My ex was a fellow L.A. native I’d met on a dating app. We were surprised we hadn’t met IRL because our circles were intertwined; we went to rival high schools, and his cousin had been in a singing group with my sister and me, often performing at the Sherman Oaks Galleria back when it looked like it did in “Fast Times at Ridgemont High.”

We’d been dating for a year when I was diagnosed with breast cancer and had to deal with additional risks due to my BRCA1 gene mutation. He was right by my side, spending countless hours with Cedars-Sinai doctors and with me in the medical center and treatment rooms . Once I came out all clear, he proposed. Our wedding was set at the Sportsmen’s Lodge Hotel in Studio City, not far from where he grew up and where my mom was having lunch when she went into labor with me. I thought our past had come perfectly, romantically full circle. At 40, I had waited a long time for the right man, and I thought I’d found him. Then, we realized we had some fundamental differences about how we wanted to live our lives. We called off the wedding. That was two and a half years ago.

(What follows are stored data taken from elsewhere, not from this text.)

/-- TIME_CAPTURE. -/
def execTimeCapture (s : State) : Host.Outcome State Fault Refusal :=
  done (doorbell s .host (Reg.timeCapture.addr []) 1 captureTime)

/-- PPSIN_POP: the head entry is removed. -/
def execPpsinPop (k : Fin 2) (s : State) : Host.Outcome State Fault Refusal :=
  done (doorbell s .host (Reg.timePpsinPop.addr [k]) 1 fun s => popPpsin s k)

/-- PTP_CONTEXT_WRITE: the whole configuration half, its highest word last. -/
def execPtpContextWrite (req : Requester) (p : Fin 80) (t : Fin 4) (cfg : BitVec 256) (s : State) :
    Host.Outcome State Fault Refusal :=
  done (entryDoorbell s req (0x5800020 + (p * 4 + t) * 64) (wordsOf 8 cfg) fun s => ptpContextWrite s req p t cfg)

/-! ### Accord engines and placement (chapters 10 and 11) -/

/-- A write of ACC_JOB_CMD. -/
def jobDoorbell (s : State) (req : Requester) (data : Word) : State :=
  doorbell s req (Reg.accJobCmd.addr []) data fun s => jobCommandWrite s req data

/-- ACC_JOB_START. -/
def execAccJobStart (req : Requester) (j : Fin 1024) (atTime : Bool) (s : State) : Host.Outcome State Fault Refusal :=
  done (jobDoorbell s req (jobWord 0 j atTime))

/-- ACC_JOB_COMMIT. -/
def execAccJobCommit (req : Requester) (j : Fin 1024) (atTime : Bool) (s : State) : Host.Outcome State Fault Refusal :=
  done (jobDoorbell s req (jobWord 1 j atTime))

/-- ACC_JOB_STOP. -/
def execAccJobStop (req : Requester) (j : Fin 1024) (atTime : Bool) (s : State) : Host.Outcome State Fault Refusal :=
  done (jobDoorbell s req (jobWord 2 j atTime))

/-- PERF_SEL_WRITE: the event is staged, and taken at the next device-cycle boundary (R311). -/
def execPerfSelWrite (req : Requester) (e : Fin 64) (n : Fin 6) (event : BitVec 8) (s : State) :
    Host.Outcome State Fault Refusal :=
  let w : Word := BitVec.ofNat 32 event.toNat
  done (doorbell s req (Reg.accPerfSel.addr [e, n]) w fun s => stage s req Reg.accPerfSel [e, n] 0xFFFFFFFF w)

/-- PLACE_Q_ALLOCATE. -/
def execPlaceQAllocate (req : Requester) (p : Fin 96) (c : Fin 8) (s : State) : Host.Outcome State Fault Refusal :=
  let w : Word := BitVec.ofNat 32 (2 ^ 31 + c * 2 ^ 7 + p)
  done (doorbell s req (Reg.placeQCmd.addr []) w fun s => placeQWrite s req w)

/-! ### Trunks, twin and rings (chapters 12 and 13) -/

/-- A write of IZL_HIER_CMD. -/
def izlHierDoorbell (s : State) (data : Word) : State :=
  doorbell s .host (Reg.izlHierCmd.addr []) data fun s => hierCmdWrite s .host data

/-- IZL_HIER_RELEASE. -/
def execIzlHierRelease (d : Fin 128) (s : State) : Host.Outcome State Fault Refusal :=
  done (izlHierDoorbell s (BitVec.ofNat 32 (2 ^ 31 + d)))

/-- IZL_HIER_REJOIN. -/
def execIzlHierRejoin (s : State) : Host.Outcome State Fault Refusal := done (izlHierDoorbell s 0x90000000)

/-- IZL_GRP_CFG_WRITE: the value is staged; it takes effect, or is refused, at the next MS boundary. -/
def execIzlGrpCfgWrite (req : Requester) (g : Fin 16) (data : Word) (s : State) : Host.Outcome State Fault Refusal :=
  done (doorbell s req (Reg.izlGrpCfg.addr [g]) data fun s => stage s req Reg.izlGrpCfg [g] 0xFFFFFFFF data)

/-- A write of TWIN_CMD. -/
def twinDoorbell (s : State) (data : Word) : State :=
  doorbell s .host (Reg.twinCmd.addr []) data fun s => twinCmdWrite s .host data

/-- SWITCHOVER. -/
def execSwitchover (s : State) : Host.Outcome State Fault Refusal := done (twinDoorbell s 0x80000000)

/-- TWIN_CMD_TAKEOVER. -/
def execTwinCmdTakeover (s : State) : Host.Outcome State Fault Refusal := done (twinDoorbell s 0x90000000)

/-- DECLARE_FAIL. -/
def execDeclareFail (s : State) : Host.Outcome State Fault Refusal := done (twinDoorbell s 0xA0000000)
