-- ==== Sys2Proof/Certificates/Slice0/Obligations.lean ====
section
/-! DEFINITION. The statements for the provers: what each family of commands does, where it completes, and what it leaves as it
was. -/
open Sys2Proof Sys2Proof.Machine

/-- Supplies and resets (R461 to R463, R541, R244). VIN12 in range, rails in regulation, a cooled die and VAUX33 are seen; each
reset command resets the device with its own cause. RESET_N and a reset command keep flash; where a TB is LOCKED or HOLDOVER it
runs on at its last FREQ, and any other TB starts anew. -/
def Obligations.SuppliesAndResets : Prop :=
  (∀ s, Does .powerOn s [.power] fun t => t.power = { s.power with vin := true }) ∧
  (∀ s, s.power.vin = true → s.power.hot = false → s.power.pwrgd = false →
    Does .pwrgdAssert s [.power, .inForce] fun t =>
      t.power = { s.power with pwrgd := true, origin := s.time.dt, stageAt := put s.power.stageAt 0 s.time.dt } ∧ RegsBut [Reg.glbReady.addr []] s t ∧
        word t Reg.glbReady [] = setFld (setFld (word s Reg.glbReady []) 0 0 1) 27 24 0) ∧
  (∀ s, Does .thermalRecover s [.power] fun t => t.power = { s.power with hot := false }) ∧
  (∀ s p, timeRuns { s with power := { s.power with vaux := p } } = true →
    Does (.vaux33Change p) s [.power] fun t => t.power = { s.power with vaux := p }) ∧
  (∀ s, Bypassed s → s.power.pwrgd = true →
    Does .resetNAssert s resetParts fun t =>
      AfterReset s t 1 ∧ t.power.resetLow = true ∧ t.img.banks = s.img.banks ∧ t.time.dt = s.time.dt ∧
        ∀ i < 4, tb t i = afterReset s i) ∧
  (∀ s req data, Bypassed s → Reaches s req (Reg.glbResetCmd.addr []) → rd s Reg.glbResetCmd [] 15 0 = 0xA55A →
    Does (.glbResetCmdGo req data) s resetParts fun t =>
      AfterReset s t 2 ∧ t.img.banks = s.img.banks ∧ t.time.dt = s.time.dt ∧ ∀ i < 4, tb t i = afterReset s i) ∧
  (∀ s, Bypassed s → s.power.vin = true → s.power.hot = false →
    Does .powerLoss s resetParts fun t =>
      AfterReset s t 0 ∧ t.power.vin = false ∧ t.power.pwrgd = false ∧ rdBit t Reg.glbResetCause [] 4 = s.power.vaux ∧
        t.time.dt = if s.power.vaux then s.time.dt else 0) ∧
  (∀ s, Bypassed s → s.power.vin = true → s.power.hot = false →
    Does .thermalShutdown s resetParts fun t =>
      AfterReset s t 0 ∧ t.power.hot = true ∧ t.power.pwrgd = false ∧ rdBit t Reg.glbResetCause [] 4 = s.power.vaux) ∧
  (∀ s el now, now = advance el s → Bypassed now → now.power.pwrgd = true → now.power.inReset = false → rdBit now Reg.obsRecCfg [] 31 = false → role now ≠ 1 →
    DoesFrom now (.fatalCondition el) s resetParts fun t =>
      ((∀ b, now.img.running = some b → (bankOfImg now b).state ≠ 3) → AfterReset now t 3 ∧ t.img.banks = now.img.banks) ∧
        ∀ b, now.img.running = some b → (bankOfImg now b).state = 3 → (bankOfImg t b).state = 1 ∧ t.img.named = 1 - b)

/-- Watchdogs and the hold-up charge (R456 to R459, R402): a core whose watchdog expires is down until it has restarted, the
restart counts and a notice is posted; MC0's restart also puts the ring pairs in bypass, and after it MC0 comes to the pairs that
were OPEN. -/
def Obligations.CoresRestart : Prop :=
  (∀ s (core : Fin 3) el now, now = advance el s → coreRuns now (core + 1) = true →
    ((get [] now.power.expiries (core + 1)).filter fun t => decide (now.time.dt - t ≤ expiryWindow)).length < 2 →
    DoesFrom now (.watchdogExpiry core el) s [.power, .inForce, .out] fun t =>
      t.power.coresDown = now.power.coresDown ||| BitVec.ofNat 4 (2 ^ (core.val + 1)) ∧
        word t Reg.glbMcRestartCnt [] = word now Reg.glbMcRestartCnt [] + 1 ∧
        word t Reg.glbMcRestartLast [] = BitVec.ofNat 32 (core + 1) ∧ t.out = .notice (core + 1) :: now.out ∧
        RegsBut [Reg.glbMcRestartCnt.addr [], Reg.glbMcRestartLast.addr []] now t) ∧
  (∀ s el now, now = advance el s → Bypassed now → coreRuns now 0 = true →
    ((get [] now.power.expiries 0).filter fun t => decide (now.time.dt - t ≤ expiryWindow)).length < 2 →
    DoesFrom now (.mc0WatchdogExpiry el) s [.power, .inForce, .twin, .out] fun t =>
      t.power.coresDown = now.power.coresDown ||| 1#4 ∧ t.twin.reopen = ((List.range 4).filter fun r => ringState now r == 2) ∧
        word t Reg.glbMcRestartLast [] = 0 ∧ t.out = .notice 0 :: now.out ∧ ∀ r < 4, ringState t r = 0 ∨ ringState t r = 4) ∧
  (∀ s, coreDown s 0 = true → stageDone s 2 = true →
    Does (.coreRestartDone 0) s [.power, .twin] fun t =>
      t.power = { s.power with coresDown := s.power.coresDown &&& ~~~1#4 } ∧ t.twin.ringWait = (List.range 4).find? (ringTurn s)) ∧
  (∀ s, coreDown s 1 = true → stageDone s 2 = true →
    Does (.coreRestartDone 1) s [.power] fun t => t.power = { s.power with coresDown := s.power.coresDown &&& ~~~2#4 }) ∧
  (∀ s, coreDown s 3 = true → stageDone s 2 = true → s.izl.held = [] → s.izl.orders = [] →
    Does (.coreRestartDone 3) s [.power] fun t => t.power = { s.power with coresDown := s.power.coresDown &&& ~~~8#4 }) ∧
  (∀ s, coreDown s 2 = true → stageDone s 2 = true → s.place.heldBack = [] →
    Does (.coreRestartDone 2) s [.power] fun t =>
      t.power = { s.power with coresDown := s.power.coresDown &&& ~~~4#4 }) ∧
  (∀ s, s.power.vin = true → Does .holdupChargeFull s [.power] fun t => t.power = { s.power with charged := true })

/-- Boot (R244, R245, R464 to R470, Tables 16-3 and 16-4): straps at RESET_EXIT, where a device cycle that follows DT begins and
every TB that was not kept starts at 0 s; the ROM's check, and the banks tried in order until one
passes, each failure with its code. -/
def Obligations.BootTriesBanks : Prop :=
  (∀ s el x now, now = advance el s → now.power.pwrgd = true → now.power.inReset = true →
    now.power.pwrgdAt + msTicks 1 ≤ now.time.dt → rd now Reg.glbResetCause [] 2 0 = 0 →
    DoesFrom now (.resetExit ⟨el, x⟩) s [.power, .inForce, .time, .clock, .strm, .fdb] fun t =>
      t.power = { now.power with inReset := false, resetLow := false } ∧ RegsBut [Reg.glbStrap.addr []] now t ∧
        t.time = { now.time with tbs := (List.range 4).map (startTb now), alignTb0 := false, cycleStart := now.time.dt } ∧
        (∀ i < 4, tbState now i < 2 → (tb t i).now = 0) ∧
        word t Reg.glbStrap [] = BitVec.ofNat 32 (bnat x.testMode * 16 + bnat x.twinId * 8 + x.bootSel.toNat)) ∧
  (∀ s el x now, now = advance el s → now.power.pwrgd = true → now.power.inReset = true →
    now.power.pwrgdAt + msTicks 1 ≤ now.time.dt → rd now Reg.glbResetCause [] 2 0 ≠ 0 →
    DoesFrom now (.resetExit ⟨el, x⟩) s [.power, .inForce, .time, .clock, .strm, .fdb] fun t =>
      t.power = { now.power with inReset := false, resetLow := false, origin := now.time.dt,
                                 stageAt := put now.power.stageAt 0 now.time.dt } ∧ stageDone t 0 = true ∧
        word t Reg.glbStageMs [0] = 0 ∧
        RegsBut [Reg.glbStrap.addr [], Reg.glbReady.addr [], Reg.glbStageMs.addr [0]] now t) ∧
  (∀ s el x now, now = advance el s → now.time.dt < now.power.pwrgdAt + msTicks 1 →
    DoesFrom now (.resetExit ⟨el, x⟩) s [] fun _ => True) ∧
  (∀ s el fusesGood now, now = advance el s → now.power.inReset = false → stageDone now 0 = true → stageDone now 1 = false → halted now = false →
    DoesFrom now (.bootRomDone el false fusesGood) s [.inForce] fun t =>
      halted t = true ∧ word t Reg.glbReadyFail [] = 0x10000001 ∧
        RegsBut [Reg.glbReady.addr [], Reg.glbReadyFail.addr []] now t) ∧
  (∀ s el now, now = advance el s → now.power.inReset = false → stageDone now 0 = true → stageDone now 1 = false → halted now = false →
    rdBit now Reg.glbStrap [] 4 = false → rd now Reg.glbStrap [] 1 0 ≠ 3 → now.power.failed = [] → fatalCount now < 4 →
    DoesFrom now (.bootRomDone el true true) s [.power, .inForce] fun t =>
      stageDone t 1 = true ∧ t.power = { now.power with trying := (bankOrder now).head?, tryAt := now.time.dt,
                                                        stageAt := put now.power.stageAt 1 now.time.dt } ∧
        RegsBut [Reg.glbReady.addr [], Reg.glbStageMs.addr [1], Reg.glbBootStat.addr []] now t) ∧
  (∀ s el e b c now, now = advance el s → b < 2 → now.power.trying = some b → (bankOfImg now b).state ≠ 3 → checkBank now b e = .error c →
    DoesFrom now (.bankCheckDone el e) s [.power, .inForce] fun t =>
      rd t Reg.glbBootStat [] (8 * b + 15) (8 * b + 8) = c % 256 ∧ t.power.failed = now.power.failed ++ [b] ∧
        t.power.trying = ((bankOrder now).find? fun k => !(now.power.failed ++ [b]).contains k) ∧
        RegsBut [Reg.glbBootStat.addr [], Reg.glbReady.addr [], Reg.glbReadyFail.addr []] now t) ∧
  (∀ s el e b x now, now = advance el s → b < 2 → now.power.trying = some b → checkBank now b e = .ok x →
    DoesFrom now (.bankCheckDone el e) s [.power, .img, .inForce, .out] fun t =>
      stageDone t 2 = true ∧ t.power.trying = none ∧ t.img = { now.img with running := some b, bundle := some x } ∧
        word t Reg.imgBundleRun [] = x.ver ∧ word t Reg.glbReadyFail [] = 0 ∧
        RegsBut [Reg.glbBootStat.addr [], Reg.glbReady.addr [], Reg.glbStageMs.addr [2], Reg.imgBundleRun.addr [],
          Reg.glbReadyFail.addr []] now t) ∧
  (∀ s el b now, now = advance el s → b < 2 → now.power.trying = some b → (bankOfImg now b).state ≠ 3 →
    now.power.tryAt + msTicks 2000 ≤ now.time.dt →
    DoesFrom now (.bankTryTimeout el) s [.power, .inForce] fun t =>
      rd t Reg.glbBootStat [] (8 * b + 15) (8 * b + 8) = 0x23 ∧ t.power.failed = now.power.failed ++ [b] ∧
        RegsBut [Reg.glbBootStat.addr [], Reg.glbReady.addr [], Reg.glbReadyFail.addr []] now t)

I left that relationship a different person than I entered it, not only with more self-awareness but also with the emotional and physical scars and changes that going through cancer brings. I found my single self face to face with two fears: the fear of sharing my new body with a new man and the fear that I might never find a man, or love, again. I stopped allowing myself to believe, or even hope, that I would. I had lost a lot in such a short period of time that I was scared to take that chance. So, I vowed I wouldn’t get back out in the dating world until I had worked through my fears and would take as much time as I needed to heal before attempting a new relationship.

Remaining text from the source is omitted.